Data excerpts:
[Start of section]
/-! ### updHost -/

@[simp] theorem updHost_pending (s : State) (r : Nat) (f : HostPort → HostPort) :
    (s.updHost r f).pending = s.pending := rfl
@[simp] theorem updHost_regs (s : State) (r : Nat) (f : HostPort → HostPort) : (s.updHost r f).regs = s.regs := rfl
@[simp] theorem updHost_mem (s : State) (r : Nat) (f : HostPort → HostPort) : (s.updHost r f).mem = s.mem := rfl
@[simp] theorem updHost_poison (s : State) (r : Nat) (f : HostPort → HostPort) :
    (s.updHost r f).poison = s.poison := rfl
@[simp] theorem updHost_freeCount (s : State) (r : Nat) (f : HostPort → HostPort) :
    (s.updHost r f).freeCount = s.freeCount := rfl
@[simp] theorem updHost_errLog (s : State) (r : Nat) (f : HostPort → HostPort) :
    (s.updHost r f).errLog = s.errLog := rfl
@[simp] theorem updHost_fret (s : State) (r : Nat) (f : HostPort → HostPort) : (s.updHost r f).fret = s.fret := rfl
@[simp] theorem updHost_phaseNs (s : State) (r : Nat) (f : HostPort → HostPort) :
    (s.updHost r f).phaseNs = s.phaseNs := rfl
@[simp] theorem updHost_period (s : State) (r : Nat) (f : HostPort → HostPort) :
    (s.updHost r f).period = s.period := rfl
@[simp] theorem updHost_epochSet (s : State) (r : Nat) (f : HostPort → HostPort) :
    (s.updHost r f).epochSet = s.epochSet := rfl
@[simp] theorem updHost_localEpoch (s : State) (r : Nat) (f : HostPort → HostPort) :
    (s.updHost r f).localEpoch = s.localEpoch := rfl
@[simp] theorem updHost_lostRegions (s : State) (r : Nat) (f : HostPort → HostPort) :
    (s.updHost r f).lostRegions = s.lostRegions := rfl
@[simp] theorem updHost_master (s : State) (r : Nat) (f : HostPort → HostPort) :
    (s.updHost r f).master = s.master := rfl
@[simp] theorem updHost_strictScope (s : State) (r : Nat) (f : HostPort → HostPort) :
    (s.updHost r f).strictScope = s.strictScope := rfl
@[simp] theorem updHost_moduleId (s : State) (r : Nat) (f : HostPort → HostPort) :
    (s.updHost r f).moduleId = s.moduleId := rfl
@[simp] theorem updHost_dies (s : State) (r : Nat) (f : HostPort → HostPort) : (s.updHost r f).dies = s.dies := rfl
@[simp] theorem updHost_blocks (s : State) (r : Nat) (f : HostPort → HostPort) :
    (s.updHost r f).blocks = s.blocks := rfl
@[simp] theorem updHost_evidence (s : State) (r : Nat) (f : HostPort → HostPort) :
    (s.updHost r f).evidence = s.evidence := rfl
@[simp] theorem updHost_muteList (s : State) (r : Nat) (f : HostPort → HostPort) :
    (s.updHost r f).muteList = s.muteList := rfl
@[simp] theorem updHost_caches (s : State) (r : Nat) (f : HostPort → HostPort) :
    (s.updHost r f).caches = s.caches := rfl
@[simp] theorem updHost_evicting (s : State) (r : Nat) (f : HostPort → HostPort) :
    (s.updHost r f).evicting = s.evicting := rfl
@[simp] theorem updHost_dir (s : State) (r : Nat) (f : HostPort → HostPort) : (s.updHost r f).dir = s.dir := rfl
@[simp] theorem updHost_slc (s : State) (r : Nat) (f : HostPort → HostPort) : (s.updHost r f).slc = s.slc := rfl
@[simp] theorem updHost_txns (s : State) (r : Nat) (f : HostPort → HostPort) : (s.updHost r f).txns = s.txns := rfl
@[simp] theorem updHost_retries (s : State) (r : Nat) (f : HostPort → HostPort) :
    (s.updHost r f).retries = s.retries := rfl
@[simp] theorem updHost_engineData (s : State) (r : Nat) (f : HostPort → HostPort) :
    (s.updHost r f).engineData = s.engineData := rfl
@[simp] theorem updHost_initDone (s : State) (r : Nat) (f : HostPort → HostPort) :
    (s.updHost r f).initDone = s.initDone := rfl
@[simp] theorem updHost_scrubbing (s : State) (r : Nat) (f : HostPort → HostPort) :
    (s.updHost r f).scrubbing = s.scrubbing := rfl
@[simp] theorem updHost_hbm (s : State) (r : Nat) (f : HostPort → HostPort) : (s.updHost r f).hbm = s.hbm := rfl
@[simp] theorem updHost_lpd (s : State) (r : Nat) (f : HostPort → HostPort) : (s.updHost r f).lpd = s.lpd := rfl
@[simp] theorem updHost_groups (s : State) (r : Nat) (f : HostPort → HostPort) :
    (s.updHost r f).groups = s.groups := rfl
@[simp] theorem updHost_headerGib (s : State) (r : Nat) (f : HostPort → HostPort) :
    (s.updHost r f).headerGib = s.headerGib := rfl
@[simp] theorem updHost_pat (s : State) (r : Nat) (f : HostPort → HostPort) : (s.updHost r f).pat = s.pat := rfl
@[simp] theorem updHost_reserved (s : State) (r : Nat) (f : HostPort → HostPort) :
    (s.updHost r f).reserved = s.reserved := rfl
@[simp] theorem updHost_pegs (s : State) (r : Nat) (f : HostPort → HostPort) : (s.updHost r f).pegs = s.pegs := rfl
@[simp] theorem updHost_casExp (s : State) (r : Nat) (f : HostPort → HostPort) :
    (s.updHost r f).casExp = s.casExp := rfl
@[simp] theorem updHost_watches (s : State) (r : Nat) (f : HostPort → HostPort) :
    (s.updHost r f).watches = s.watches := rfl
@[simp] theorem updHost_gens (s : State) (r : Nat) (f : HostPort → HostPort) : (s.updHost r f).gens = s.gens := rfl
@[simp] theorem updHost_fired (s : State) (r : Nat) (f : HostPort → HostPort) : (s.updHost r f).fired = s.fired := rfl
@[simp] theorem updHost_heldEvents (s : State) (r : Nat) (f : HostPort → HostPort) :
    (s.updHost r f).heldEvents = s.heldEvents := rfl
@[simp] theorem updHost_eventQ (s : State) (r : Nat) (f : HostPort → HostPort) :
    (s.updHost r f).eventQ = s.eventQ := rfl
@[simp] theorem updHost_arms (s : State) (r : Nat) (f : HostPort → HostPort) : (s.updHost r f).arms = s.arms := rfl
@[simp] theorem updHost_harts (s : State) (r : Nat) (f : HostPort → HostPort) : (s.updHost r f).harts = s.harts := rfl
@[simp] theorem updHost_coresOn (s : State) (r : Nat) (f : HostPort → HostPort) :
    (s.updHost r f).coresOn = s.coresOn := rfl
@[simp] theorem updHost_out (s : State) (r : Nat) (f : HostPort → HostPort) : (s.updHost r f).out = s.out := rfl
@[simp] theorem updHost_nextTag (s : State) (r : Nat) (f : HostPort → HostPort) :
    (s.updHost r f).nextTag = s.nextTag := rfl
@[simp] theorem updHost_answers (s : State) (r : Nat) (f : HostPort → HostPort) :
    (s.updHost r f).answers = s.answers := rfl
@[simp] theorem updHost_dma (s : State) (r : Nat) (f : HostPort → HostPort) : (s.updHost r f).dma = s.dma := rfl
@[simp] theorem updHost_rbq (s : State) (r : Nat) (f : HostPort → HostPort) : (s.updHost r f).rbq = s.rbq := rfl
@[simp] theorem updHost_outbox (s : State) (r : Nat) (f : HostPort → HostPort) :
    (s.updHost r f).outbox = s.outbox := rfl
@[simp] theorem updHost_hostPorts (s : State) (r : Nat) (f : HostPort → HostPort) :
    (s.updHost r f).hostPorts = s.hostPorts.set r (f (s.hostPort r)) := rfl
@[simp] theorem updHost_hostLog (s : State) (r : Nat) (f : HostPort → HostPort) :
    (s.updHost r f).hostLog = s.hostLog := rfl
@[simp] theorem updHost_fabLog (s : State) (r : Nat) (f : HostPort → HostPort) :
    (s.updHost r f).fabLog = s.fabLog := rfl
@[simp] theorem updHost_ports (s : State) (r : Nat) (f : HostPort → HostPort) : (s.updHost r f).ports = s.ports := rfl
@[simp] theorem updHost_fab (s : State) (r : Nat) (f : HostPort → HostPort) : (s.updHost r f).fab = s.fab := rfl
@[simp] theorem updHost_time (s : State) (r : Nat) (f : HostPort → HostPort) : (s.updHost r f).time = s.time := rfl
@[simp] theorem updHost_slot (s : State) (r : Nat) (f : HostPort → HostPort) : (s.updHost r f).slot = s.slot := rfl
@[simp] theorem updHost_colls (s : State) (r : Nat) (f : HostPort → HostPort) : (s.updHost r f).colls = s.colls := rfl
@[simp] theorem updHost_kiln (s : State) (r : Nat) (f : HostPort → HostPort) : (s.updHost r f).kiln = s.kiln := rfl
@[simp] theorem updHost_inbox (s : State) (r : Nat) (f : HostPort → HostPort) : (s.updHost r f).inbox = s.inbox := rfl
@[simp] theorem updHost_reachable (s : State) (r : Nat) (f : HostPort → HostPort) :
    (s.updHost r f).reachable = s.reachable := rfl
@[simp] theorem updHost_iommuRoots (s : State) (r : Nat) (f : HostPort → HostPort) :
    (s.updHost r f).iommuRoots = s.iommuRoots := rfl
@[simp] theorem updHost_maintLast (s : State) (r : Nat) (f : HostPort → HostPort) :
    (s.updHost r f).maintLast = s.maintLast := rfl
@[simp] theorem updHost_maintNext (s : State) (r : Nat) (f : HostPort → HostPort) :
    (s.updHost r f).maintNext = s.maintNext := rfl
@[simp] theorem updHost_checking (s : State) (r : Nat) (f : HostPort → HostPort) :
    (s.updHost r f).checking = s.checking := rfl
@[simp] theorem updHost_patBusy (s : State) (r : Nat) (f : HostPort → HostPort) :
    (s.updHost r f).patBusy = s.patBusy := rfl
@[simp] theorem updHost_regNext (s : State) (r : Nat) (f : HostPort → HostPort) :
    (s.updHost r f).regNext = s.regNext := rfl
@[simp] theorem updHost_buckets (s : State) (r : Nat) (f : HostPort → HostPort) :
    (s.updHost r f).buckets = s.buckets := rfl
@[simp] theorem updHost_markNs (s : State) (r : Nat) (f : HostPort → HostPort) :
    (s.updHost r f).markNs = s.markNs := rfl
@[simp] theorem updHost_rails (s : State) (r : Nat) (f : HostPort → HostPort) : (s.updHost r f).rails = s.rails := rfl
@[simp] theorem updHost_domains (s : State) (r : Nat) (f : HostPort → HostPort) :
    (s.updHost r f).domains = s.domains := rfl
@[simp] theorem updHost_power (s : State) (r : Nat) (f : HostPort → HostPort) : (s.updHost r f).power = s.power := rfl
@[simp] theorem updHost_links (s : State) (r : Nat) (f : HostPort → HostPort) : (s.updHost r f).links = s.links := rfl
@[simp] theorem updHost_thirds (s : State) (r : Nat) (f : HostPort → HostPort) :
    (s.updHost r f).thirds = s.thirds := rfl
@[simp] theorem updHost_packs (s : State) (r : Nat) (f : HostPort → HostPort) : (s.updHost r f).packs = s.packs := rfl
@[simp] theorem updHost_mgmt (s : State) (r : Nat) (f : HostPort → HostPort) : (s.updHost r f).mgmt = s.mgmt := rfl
[End of section]
WHAT THIS TASK INVOLVES:
Using the records above, set down exactly the lines from the one with "s.dir := rfl" through the one with "s.slc := rfl", inclusive, and nothing more.

YOUR SOLUTION:
@[simp] theorem updHost_dir (s : State) (r : Nat) (f : HostPort → HostPort) : (s.updHost r f).dir = s.dir := rfl
@[simp] theorem updHost_slc (s : State) (r : Nat) (f : HostPort → HostPort) : (s.updHost r f).slc = s.slc := rfl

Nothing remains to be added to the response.